За два года наладились двинские и важское хозяйства, и поморские села поднялись. И на Терьском берегу ладилось, куда, к счастью, москвичи не доходили, и на Летнем, и на Поморском, и на Выге, Суме, Нюхче, и в Обонежье. И уже можно было ворочаться в Новгород, строжить Федора, собирать друзей. После Святок Марфа воротилась домой.

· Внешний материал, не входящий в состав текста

-- ==== Sys2Proof/Machine/Readers.lean ====
section
/-! DEFINITION. Reading a medium that another controller wrote (R225, R240, R249, R257, R376, R378): block headers, the checkpoint root with its
index and pieces, tiles, journal records, and the map that they give. -/
namespace Sys2Proof.Machine
open Sys2Proof

/-! ## Block headers (Table 9-5) -/

/-- A block header's GUARD and MAGIC pass. -/
def headerGood (h : List Byte) : Bool := field h 0 4 == 0x424C4B48 && field h 0x1F8 8 == (crc64 (h.take 0x1F8)).toNat

/-- The header of a block: the first of the copies in its page 0 whose GUARD passes (R225). -/
def readHeader (copies : List (List Byte)) : Option (List Byte) := copies.find? headerGood

/-- The headers that a survey or import finds, each with its block. -/
def headersOf (l : List (Madr × List (List Byte))) : List (Madr × List Byte) := l.filterMap (fun x => (readHeader x.2).map (fun h => (x.1, h)))

def hdrStream (h : List Byte) : Nat := field h 6 1
def hdrColumn (h : List Byte) : Nat := field h 7 1
def hdrSeq (h : List Byte) : Nat := field h 8 8
def hdrOpenAet (h : List Byte) : Nat := field h 0x10 8
def hdrW (h : List Byte) : Nat := field h 0x20 1
def hdrP (h : List Byte) : Nat := field h 0x21 1
def hdrUnit (h : List Byte) : Nat := field h 0x22 1
def hdrRows (h : List Byte) : Nat := field h 0x24 2

/-- COLUMN_MAP of a header: column, BAY_UID, block with BAY zero. -/
def hdrColumns (h : List Byte) : List (Nat × Nat × Madr) :=
  (List.range (hdrW h)).map (fun c => (c, field h (0x30 + 16 * c) 8, madrOfCode (field h (0x38 + 16 * c) 8 % 2 ^ 48)))

/-! ## The root (Table 10-4) -/

/-- A root passes its MAGIC and GUARD, and its index the INDEX_CRC. -/
def rootPasses (root index : List Byte) : Bool :=
  field root 0 4 == 0x434B5054 && field root 0xFF8 8 == (crc64 (root.take 0xFF8)).toNat && field root 0x4C 4 == (crc32c index).toNat

/-- BAY_TABLE: the BAY_UID at each position. -/
def bayTable (root : List Byte) : List Nat := (List.range 16).map (fun o => field root (0x50 + 8 * o) 8)

def rootSeq (root : List Byte) : Nat := field root 8 8
def rootCut (root : List Byte) : Nat := field root 0x18 8
def rootReplay (root : List Byte) : Nat := field root 0x20 8

/-- The root of several with the highest CKPT_SEQ among those that pass and whose BAY_TABLE holds a BAY_UID (R376). -/
def newestRoot (roots : List (List Byte × List Byte)) (uid : Nat) : Option (List Byte) :=
  ((roots.filter (fun r => rootPasses r.1 r.2 && (bayTable r.1).contains uid)).map (·.1)).foldl (fun best r =>
    match best with
    | none => some r
    | some b => if rootSeq b < rootSeq r then some r else best) none

/-- NAMESPACE_TABLE of a root. -/
def rootNamespaces (root : List Byte) : List Namespace :=
  ((List.range 64).map (fun n => slice root (0xD0 + 32 * n) 32)).filterMap (fun e =>
    if field e 0 1 == 0 then none
    else some
      { nsid := field e 0 1, st := .ready, format := field e 2 1, fine := field e 3 1 == 1, segments := field e 4 4, createdAet := field e 8 8 })

/-! ## The survey of an import (R376) -/

/-- The group: the INSERTED bays whose BAY_UIDs the newest root that names the bay lists. -/
def importGroup (s : State) (root : List Byte) : List Nat :=
  (s.media.bays.filter (fun b => b.st == .inserted && b.uid != 0 && (bayTable root).contains b.uid)).map (·.bay)

/-- Headers that lie in bays of a group, of sets that checkpoint and journal do not show released. -/
def groupHeaders (v : ImportSurvey) (group : List Nat) : List (Madr × List Byte) :=
  (headersOf v.headers).filter (fun x => group.contains x.1.bay && !v.released.contains (hdrSeq x.2))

Новгород почти отстроился. Кое-где лишь глаз подмечал: вон в том монастырьке церква была — шатровый верх, а теперь срублена клетью, на абы как. Там ограда стояла из тесовых плах, резная, а нонь плохонький частокол. Здесь, будто, терем был попышнее… В деревнях, по пути, гораздо хуже, иные и запустошены в конец. Подъехали с торговой стороны, от Рождества на Поле. Рогатицкими воротами. Мимо Святого Ипатия, вдоль по улице, к торгу, к Святому Ивану на Опоках. Все знакомое, а гляделось будто внове. Усмехалась своему, кутая лицо постаревшее (сама знала!), в морщинах в темный плат, озирала Марфа родной Новгород. Возок проминовал Славну, торг, кони вылетели на оснеженный Волхов, и уже впереди только и виделось одно — свой терем на горе. Как-то там?
Дом начинается с ворот. Вроде бы краска полупилась, потемнели резные вереи, или в глазах так, все темнит после севера? Снег выпахан не чисто…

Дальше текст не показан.